(Record set)

-- ==== Sys2Proof/Laws/PerInstr.lean ====
section
/-!
SUPPORT. One lemma per instruction: the row under which it is encoded stands in the tables, its operand values fit the row's fields, and
the row makes the instruction from them. The steps without an encoding have none to show.
-/

namespace Sys2Proof.Laws.Encoding

/-- Values fit fields, one for one. -/
def Fit : List Field → List Nat → Prop
  | [], [] => True
  | f :: fs, v :: vs => v < 2 ^ f.width ∧ Fit fs vs
  | _, _ => False

/-- The coding of an instruction, where it has one, is right. -/
def Statement (i : Instr) : Prop :=
  match i.coding with
  | some (.core r vs) => (∃ k : Nat, coreRows[k]? = some r) ∧ Fit r.args vs ∧ r.instr vs = i
  | some (.walk r vs) => (∃ k : Nat, walkRows[k]? = some r) ∧ Fit r.args vs ∧ r.instr vs = i
  | none => True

(End Record set)

→ **Instructions for the task**
Lines with the word "Laws" in them are the answer; report each one from the data.

→ **Answer section**
-- ==== Sys2Proof/Laws/PerInstr.lean ====
namespace Sys2Proof.Laws.Encoding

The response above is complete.